L’articolo n. 1 della Costituzione fugaziana.

Turnover, Repeater, Blueprint, Greed, Styrofoam, Reprovisional, Shut The Door sono i restanti commi-chiave della dichiarazione d’ indipendenza dell’unica band degli anni Novanta degna di essere chiamata “indie”.

 

Chi volesse avere chiaro tutto il concetto musicale alla base dell’alternative-rock degli anni Novanta può tuffarsi dentro Steady Diet of Nothing. E’ dentro questi trentasei minuti che viene riassunta tutta la logica “post” di quel decennio: ritmica frammentata e geometrica, alternanze, distorsioni, armonici, dissonanze, rarefazioni, rumori.

E’ lo scongelamento del cadavere ibernato del punk e il superamento dei suoi angusti canoni espressivi attraverso un progressivo denudamento del suo corpo.

Gli strumenti si sovrappongono ed incrociano, poi tornano a sfiorarsi ignorandosi, quindi si riannodano e si cementano all’unisono (si ascoltino Steady Diet o la breve introduzione a Long Division).

Se l’hardcore urlava la sua rabbia barricandosi dietro una parete di rumore, usando la logica del branco per vomitare la sua indignazione, il suono dei Fugazi si apre lasciando che i suoi protagonisti vengano spinti fuori a fronteggiare il nemico.

È la rivalutazione filosofica e morale ma pure artistica dell’individualità e del cameratismo leale e partigiano.    

I compagni sono al tuo fianco, mai davanti a te.

Il loro sostegno diventa uno scudo psicologico, non fisico.

E’ la vera rivoluzione dell’emo-core di cui questo disco diventa il vero manifesto etico.

Non ci sono leader dentro i Fugazi.

Brendan Canty.

Joe Lally.

Ian McKaye.

Guy Picciotto.

In ordine alfabetico, come il registro del Maestro Perboni.

Io non ho famiglia, la mia famiglia siete voi”.

 

Un cielo epatico pesa grave attorno all’obelisco dedicato a George Washington, colando umido anche sul verde che gli si stende attorno. 

È questa visione post-nucleare della loro città a dominare sulla copertina del terzo album dei Fugazi, In On the Killtaker

Registrato dapprima col supporto invasivo di Steve Albini (il risultato è qui: <a>http://www.mediafire.com/?nybnzmjvzmt</a&gt;) e quindi intermente ri-registrato assieme a Ted Niceley, In On the Killtaker conferma uno stile inetichettabile eppure sorprendentemente individuabile, riconoscibile, unico.  

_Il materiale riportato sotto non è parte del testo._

/-- A synchronous trap of an instruction outside a convoy, or of a convoy of one: nothing of it has been written (R370). -/
def State.syncTrap (s : State) (t : Tid) (cause : BitVec 8) (val tepc : Word) : State :=
  if s.trapWaits t then s else s.trapEntry t cause val ⟨tepc, false, s.stripState t tepc, 0, s.boundaryProgress t⟩

/-- The outcome of a meaning: its next state, the trap it raises, or the wait. -/
def finish (s : State) : Except Stop State → Outcome
  | .ok s' => .next s'
  | .error (.trap c v) => .next (s.syncTrap s.cur c v s.pc)
  | .error .wait => .next s

/-- The strip closes and a new one opens at the instruction itself (R255, R259): where an instruction that is a checkpoint waits, it waits so. -/
def State.fenceOpen (s : State) (t : Tid) : State := (s.settle t).implicitCkpt t

/-- The outcome of a meaning that reads structures: where it traps, `note` says what it has read on its way (R385, R393). -/
def finishReads (s : State) (note : State → State) (r : Except Stop State) : Outcome :=
  match r with
  | .error (.trap _ _) => finish (note s) r
  | r => finish s r

/-- The outcome of an instruction that closes its strip and opens a new one before it waits (R255, R286). -/
def finishOpen (s : State) (r : Except Stop State) : Outcome :=
  match r with
  | .error .wait => .next (s.fenceOpen s.cur)
  | r => finish s r

/-- R19: an instruction of the vector majors needs a lane group. -/
def State.needLanes (s : State) (word : Word) : Except Stop Unit :=
  if (s.thr s.cur).lanes.isSome then .ok () else .error (.trap 0x01 word)

/-! ## Restart and forced pre-emption (R259, R309, R374) -/

/-- A strip restart: registers, rows and progress return to the checkpoint, held stores are dropped; FFLAGS, MG, INSTRET and released memory
stay (R256, R259). Pennant bits that an engine sets are set in the checkpoint copies too, so they stay (R243). A thread without a lane group has
no strip to go back in (R198; assumption 53). -/
def State.rollback (s : State) (t : Tid) (post : Bool) : State :=
  match (s.thr t).ckpt with
  | none => s
  | some c =>
    let s := s.dropHeld t
    s.setThr t { s.thr t with
      arch := if post then c.post else c.pre, due := none, history := [], closingHistory := [], heldFrom := none, closingFrom := none, ahead := [] }

/-- YSTAT after a forced pre-emption or a yield: [2:1] as given, request cleared (R308, R309). -/
def ystatAfter (y : BitVec 4) (how : BitVec 2) : BitVec 4 := y.extractLsb' 3 1 ++ how ++ 0#1

/-- The whole hart is to be saved: a lane reclaim that was asked for and has not happened is over (R307, R308). -/
def State.endAsk (s : State) (t : Tid) : State :=
  let h := hartOf t
  match (s.hrt h).reclaim with
  | .asked .. => if (s.thr t).lanes.isSome then s.setHrt h { s.hrt h with reclaim := .none } else s
  | _ => s

/-- The pending asynchronous trap that is taken first: 0x16, then 0x15, in the order they arose (R367). -/
def firstPending (l : List (BitVec 8 × Word)) : Option (BitVec 8 × Word) :=
  match l.find? fun p => p.1 == 0x16 with
  | some p => some p
  | none => l.head?

/-- Take a pending asynchronous trap where the thread stands (R365, R367). -/
def State.pendingTrap (s : State) (t : Tid) (p : BitVec 8 × Word) (strip : Nat) : State :=
  let s' := s.setThr t { s.thr t with pending := (s.thr t).pending.erase p }
  s'.trapEntry t p.1 p.2 ⟨(s.arch t).pc, true, strip, 0, s.boundaryProgress t⟩

/-- Where a forced pre-emption returns to: the last checkpoint, or the wfe in which the thread sleeps (R289, R309). -/
def State.preemptPoint (s : State) (t : Tid) : State :=
  ((if (s.thr t).status = .wfe then s.implicitCkpt t else s).rollback t false).endAsk t

/-- Forced pre-emption: rollback, then trap 0x17 with TEPC the checkpoint's pc (R309). A pending 0x16 or 0x15 is taken first, and the 0x17 at the
next eret to user mode (R367). -/
def State.forcedPreempt (s : State) (t : Tid) : State :=
  let explicit := (s.thr t).status ≠ .wfe ∧ (s.thr t).lanes.isSome ∧ (s.thr t).ckpt.map Ckpt.kind = some .explicit
  let s := s.preemptPoint t
  let th := s.thr t
  let strip := if explicit then 0 else s.stripState t th.arch.pc
  match firstPending th.pending with
  | some p => State.pendingTrap (s.setThr t { th with preemptDue := true }) t p strip
  | none =>
    let s := s.setThr t { th with ystat := ystatAfter th.ystat 2, ydead := 0, preemptDue := false }
    s.trapEntry t 0x17 0 ⟨th.arch.pc, true, strip, 0, s.boundaryProgress t⟩

end Sys2Proof.Machine
end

Un suono ferroso e legnaceo, lucido e drammatico, che torna spesso al vecchio amore per l’hardcore (The Great Cop l’esempio più feroce) pur progredendo e sfidando la deriva rovinosa nei mari paurosi dei Pere Ubu (23 Beats Off) o nei canali di scolo del post-core dei fIREHOSE (l’apertura degli oblò di Sweet and Low e della successiva Cassavetes), fino alle convulsioni di Walken’s Sidrome o alla furia di Public Witness Program e Smallpox Champion che canalizzano l’orgoglio punk dei Dead Kennedys spurgandolo dall’iconografia anti-capitalistica e lasciandolo libero di scivolare verticalmente come la lama di una ghigliottina e poi trascinando perpendicolarmente la macchina del supplizio evitando la decapitazione (un abilissimo trucco che qui viene usato per i fantastici finali “orizzontali” di Smallpox Champion e Facet Squared e che torneranno nei dischi successivi, NdLYS).  

È il disco che porta quella testa da würstel di Ahmet Ertegün della Atlantic ad offrire un contratto milionario alla band che sta infiammando Chicago e che lo costringe a sucarsi un educato e civile benservito dal gruppo più fieramente indipendente della storia del rock moderno. 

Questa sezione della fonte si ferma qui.